Darwinian News, Hot Off the Press

In the Darwin bicentennial, new insights into fossils, genes, birdsong, and cancer.

google-logo-fossil1The latest issue of Nature to land in my mailbox-the May 28th one-was not a tribute to Darwin in honor of his 200th birthday and the 150th of The Origin of Species; Nature has been there, done that. But it might as well have been another celebration for him, since without even trying it delivered four items of Darwinian news, all with direct or indirect relevance to us humans.

One is about a fossil named Darwinius, affectionately known as Ida. It’s an amazingly complete skeleton of a cat-size 47-million-year-old primate which its discoverers claim is one of our direct ancestors. Whether that is true or not (it probably isn’t), the hype around the announcement was fascinating. Not only was it called “the missing link,” “the Holy Grail,” and “the eighth wonder of the world,” but it found its way into Google’s logo on its home page for a while. It says a lot about us that we could get so excited about a bunch of old bones, just because of their place in Darwin’s theory. Ida seemed like an Adam or Eve we could believe in.

Another piece of news was about birdsong. A young woman named Olga Feher and her colleagues at my alma mater (the City University of New York) raised some zebra finch males with no chance to hear their fathers sing. That, we know, produces some very abnormal noises when those boy-chicks grow up and try to pipe like kings of the hill. But here’s the news: take one of those males, give females no choice but to breed with him, and his sons will sing more normally than he does. His grandsons will do even better, and his great-grandsons approximate the normal wild song-which none of these fellows has ever heard. Some sort of collective cultural evolution puts the song right again. It’s hard to avoid a comparison with the transition from pidgins to creoles, where a first generation of colonized people speak a crude, broken version of the colonizers’ language, but their children create a unique but more fully developed version. It’s a strange kind of evolution, combining the power of genes with cultural change.

The third was the cover story-probably the first time a supermodel graced the cover of Nature. Cute as anything, but (sorry) it’s a “biomedical supermodel,” a monkey called a marmoset, and it’s a super model organism for medical research. The news is that it became the first monkey to have its genes manipulated and to pass its new genes on to its offspring. This is big. So far, most gene-manipulation experiments have been done in mice, known as knock-in, knockout, and knockdown models depending on whether genes are added, removed, or temporarily turned off. They’ve produced many findings relevant to human disease. But as Darwin knew, marmosets are much closer cousins to us than mice, and the possibilities they offer to medical science are that much greater.
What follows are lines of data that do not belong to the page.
theorem witness_RefreshRegister :
    (∃ t, base.params.refresh = .static ∧ exec .ldir { base with b := 0, c := 1 } = .next t) ∧ Instr.ldir ≠ .ldRA
    ∧ ran [0xED, 0x47] base (fun t => t.r == 0) = true ∧ RunsBehind 0 .ldIA (loaded [0xED, 0x47] base)
    ∧ ran [0xFD, 0xED, 0x47] opened (fun t => t.r == 0) = true
    ∧ RunsBehind 1 .ldIA (loaded [0xFD, 0xED, 0x47] opened) :=
  ⟨⟨_, rfl, rfl⟩, by decide, by decide, ⟨trivial, by decide, rfl⟩, by decide,
    ⟨⟨by decide, trivial⟩, by decide, rfl⟩⟩

theorem witness_DecodeEncode :
    (Instr.retnAlias 7).wellFormed = true ∧ encode (.retnAlias 7) = [0xED, 0x7D]
    ∧ (Instr.fdBase (.jrCc .c 0)).wellFormed = true := by decide

theorem witness_EncodeDecode : decodesTo ([0xFD, 0x36, 0xFF, 0x80, 0x00], .ldMiydN 0xFF 0x80) = true := by
  decide

theorem witness_DefaultTimingIsComplete :
    primaryCharge defaultTables (.ddBase .nop) (encode (.ddBase .nop) ++ [0xFF]) = some 8
    ∧ primaryCharge defaultTables .exSpIX (encode .exSpIX) = some 23 := by decide

theorem witness_ByteLoads : ∃ i p v, loadForm i = some (p, v) := ⟨.ldRN .a 5, _, _, rfl⟩

theorem witness_ByteLoadsFromMemory : ∃ i r a, loadMemForm i = some (r, a) := ⟨.ldRMixd .h 0x80, _, _, rfl⟩

/-- For ByteStores: the form, and the premises of both clauses of a store. -/
theorem witness_ByteStores :
    (∃ i a v, storeForm i = some (a, v)) ∧ base.params.memModel = .ram ∧ Memory.wf base.mem = true
    ∧ { base.params with memModel := .collaborator }.memModel = .collaborator :=
  ⟨⟨.ldMnnA 0xFFFF, _, _, rfl⟩, rfl, rfl, rfl⟩

/-- For the statements on flags: both policies, and a bit of each kind of mask. -/
theorem witness_FlagsGive :
    base.params.undocFlags = .exact ∧ { base.params with undocFlags := .draw }.undocFlags = .draw
    ∧ Flags.undocF53.s = false ∧ Flags.undocF53.f5 = true ∧ Flags.undocBlockIo.z = false
    ∧ Flags.undocBlockIo.c = true := by decide

theorem witness_WordLoadsAndSteps : ∃ i p v, wordForm i = some (p, v) := ⟨.incRp .sp, _, _, rfl⟩

theorem witness_WordLoadsFromMemory : ∃ i p a, loadWordForm i = some (p, a) := ⟨.ldRpMnn .sp 0xFFFF, _, _, rfl⟩

theorem witness_WordStores : ∃ i a v, storeWordForm i = some (a, v) := ⟨.ldMnnRp .hl 0xFFFF, _, _, rfl⟩

theorem witness_Pushes : ∃ i v, pushForm i = some v := ⟨.pushQq .af, _, rfl⟩

theorem witness_Pops : ∃ i p, popForm i = some p := ⟨.popIY, _, rfl⟩

theorem witness_ExchangesWithTheStack : ∃ i p, exSpForm i = some p := ⟨.exSpHL, _, rfl⟩

theorem witness_AccumulatorGroup : ∃ i op src, aluForm i = some (op, src) := ⟨.sbcMiyd 0x80, _, _, rfl⟩

theorem witness_IncrementDecrement : ∃ i up tgt, incDecForm i = some (up, tgt) := ⟨.decIXL, _, _, rfl⟩

theorem witness_AccumulatorAdjust : Instr.negAlias 7 = .neg ∨ (∃ y, Instr.negAlias 7 = .negAlias y) := .inr ⟨_, rfl⟩

theorem witness_WordArithmetic : ∃ i p v, add16Form i = some (p, v) := ⟨.addIXRp .xy, _, _, rfl⟩

theorem witness_ShiftsAndRotates :
    (∃ i k tgt, shiftForm i = some (k, tgt)) ∧ ∃ i k, rotateAForm i = some k :=
  ⟨⟨.rotMixdCopy .sll 0 .a, _, _, rfl⟩, ⟨.rra, _, rfl⟩⟩

theorem witness_BitTests : ∃ i b src, bitForm i = some (b, src) := ⟨.bitMiyd 7 0xFF, _, _, rfl⟩

theorem witness_BitResetsAndSets : ∃ i set b tgt, resSetForm i = some (set, b, tgt) := ⟨.setR 0 .a, _, _, _, rfl⟩

theorem witness_Jumps :
    (∃ i tg, jumpForm i = some tg) ∧ ∃ i cc tg op, condJumpForm i = some (cc, tg, op) :=
  ⟨⟨.jr 0x80, _, rfl⟩, ⟨.jrCc .c 0x7F, _, _, _, rfl⟩⟩

theorem witness_CallsAndReturns :
    (∃ i tg, callForm i = some tg) ∧ (∃ i r, retForm i = some r)
    ∧ condHolds base.f .nz = true ∧ condHolds base.f .z = false :=
  ⟨⟨.rst 7, _, rfl⟩, ⟨.retnAlias 2, _, rfl⟩, rfl, rfl⟩

theorem witness_InputAndOutput :
    (∃ i dst, (i = Instr.inFC ∧ dst = none) ∨ ∃ r, i = Instr.inRC r ∧ dst = some r)
    ∧ ∃ i p v, outForm i = some (p, v) :=
  ⟨⟨.inRC .a, _, .inr ⟨.a, rfl, rfl⟩⟩, ⟨.outC0, _, _, rfl⟩⟩

theorem witness_CpuControl : ∃ i m, imForm i = some m := ⟨.im0Alias 1, _, rfl⟩

/-- For BlockCopyRegisters: the least and the greatest number of elements. -/
theorem witness_BlockCopyRegisters :
    (∃ i up op, blockCopyForm i = some (up, op)) ∧ base.blockMove = false ∧ copyCount base = 65536
    ∧ copyCount { base with c := 1 } = 1 :=
  ⟨⟨.lddr, _, _, rfl⟩, rfl, by decide, by decide⟩

/-- For BlockCopyMemory: a block that meets no source address, one that is filled with its first byte, and a state with
a memory collaborator. -/
theorem witness_BlockCopyMemory :
    let s := { base with h := 0xFF, l := 0xFF, d := 0x50, c := 2 }
    (blockCopyForm .ldir = some (true, 0xB0) ∧ s.blockMove = false ∧ s.params.memModel = .ram ∧ Memory.wf s.mem = true
      ∧ ∀ j k, j < copyCount s → k < copyCount s →
          s.de + stepOf true * BitVec.ofNat 16 j ≠ s.hl + stepOf true * BitVec.ofNat 16 k)
    ∧ State.de { s with d := 0, e := 0 } = State.hl { s with d := 0, e := 0 } + stepOf true
    ∧ State.de { s with d := 0xFF, e := 0xFE } = State.hl { s with d := 0xFF, e := 0xFE } + stepOf false
    ∧ { base.params with memModel := .collaborator }.memModel = .collaborator := by
  refine ⟨⟨rfl, rfl, rfl, rfl, ?_⟩, by decide, by decide, rfl⟩
  intro j k hj hk
  have e : copyCount { base with h := 0xFF, l := 0xFF, d := 0x50, c := 2 } = 2 := by decide
  rw [e] at hj hk
  have h : ∀ j < 2, ∀ k < 2, (0x5000 : Word) + stepOf true * BitVec.ofNat 16 j
      ≠ 0xFFFF + stepOf true * BitVec.ofNat 16 k := by decide
  exact h j hj k hk

theorem witness_BlockSearch :
    (∃ i up op, blockSearchForm i = some (up, op)) ∧ base.blockMove = false ∧ base.params.memModel = .ram :=
  ⟨⟨.cpdr, _, _, rfl⟩, rfl, rfl⟩

/-- For BlockInputOutput: the least and the greatest number of elements. -/
theorem witness_BlockInputOutput :
    (∃ i input up op, blockIoForm i = some (input, up, op)) ∧ base.blockMove = false ∧ ioCount base = 256
    ∧ ioCount { base with b := 1 } = 1 :=
  ⟨⟨.otdr, _, _, _, rfl⟩, rfl, by decide, by decide⟩

theorem witness_FallThrough :
    (Instr.ldRR .b .c).fallsThrough = true ∧ (Instr.callCcNn .m 0xFFFF).fallsThrough = true
    ∧ (Instr.ldRR .h .c).fallsThrough = false := by decide

end Sys2Proof.Tests
end

section
namespace Sys2Proof.Machine

open Sys2Proof.Machine.Claims

/-! ## What no instruction but a named few writes -/

/-- The shadow set, the control registers and the constants of the engine: what only the instructions that
`Effect` names write (10_state.md R33, R37, R49 to R57). -/
structure Control where
  a' : Byte
  f' : Flags
  b' : Byte
  c' : Byte
  d' : Byte
  e' : Byte
  h' : Byte
  l' : Byte
  i : Byte
  iff1 : Bool
  iff2 : Bool
  halt : Bool
  eidi : Bool
  nmi : Bool
  im : Im
  resetAddress : Word
  timing : TimingTables
  params : Params

/-- The control part of a state. -/
def State.control (s : State) : Control :=
  { a' := s.a', f' := s.f', b' := s.b', c' := s.c', d' := s.d', e' := s.e', h' := s.h', l' := s.l', i := s.i,
    iff1 := s.iff1, iff2 := s.iff2, halt := s.halt, eidi := s.eidi, nmi := s.nmi, im := s.im,
    resetAddress := s.resetAddress, timing := s.timing, params := s.params }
Finally, an essay in the issue talked about a new Darwinian perspective on cancer, one that may lead to surprising solutions. I’ve written before here about my frustration with medical science’s failures in treating cancer. The only common cancers we’ve succeeded with are the ones we figured out how to prevent, and only a few uncommon ones have become highly treatable. Why? The answer, again, is Darwinian.

Cancers act like viruses, bacteria, or parasites-only more so. These organisms evolve in the face of our treatments, but we can cure most of them in most individuals, because they’re different enough from us biologically so that we can find agents that kill them without hurting ourselves too much. As a species, we’ll always be involved in an arms race with each of them, but we can stay ahead.

With cancer it’s different. Tumors are too much like the rest of us-they are us-and so our best weapons against them are deadly to us too. We have to play softball, which allows them to evolve resistance within each stricken individual.

Robert Gatenby and his colleagues at the Moffitt Cancer Center in Tampa suggest we might try playing even softer ball. Instead of the analogy of the magic bullet that kills all tumor cells the way we kill some bacteria, we might try to reach a standoff with the tumor, allowing it to hang around without killing the patient and without evolving intractable resistance. Their mathematical models and experiments show that the no-holds-barred approach may kill the victim faster than the fight-to-a-standoff approach. Mice with tumors lived longer when the chemotherapy was adjusted to keep the tumor volume stable instead of wiping it out-except for the resistant cells, which in usual chemo come back with a vengeance.

The idea for this approach, as well as the models, came from evolutionary ecology, and it works well for some invasive pests, like the diamondback moth that threatens vegetable crops. It couldn’t be eradicated because it evolved resistance to all known pesticides. But it can be held to a level that is compatible with economically sustainable crop yields.

Gatenby doesn’t want cancer researchers to give up searching for cures. But in the meantime, he says, “instead of focusing exclusively on a glorious victory, they should address the possible benefits of an uneasy stalemate . . . in battles against cancer, magic bullets may not exist and evolution dictates the rules of engagement.” To Darwin’s younger contemporary Louis Pasteur, we owe our understanding of how microbes cause disease; two centuries after they were born, we find ourselves stumped at a species level by some microbes and at an individual level by almost all cancers. In the always-uphill battle against disease, Darwin’s ideas are coming to the fore.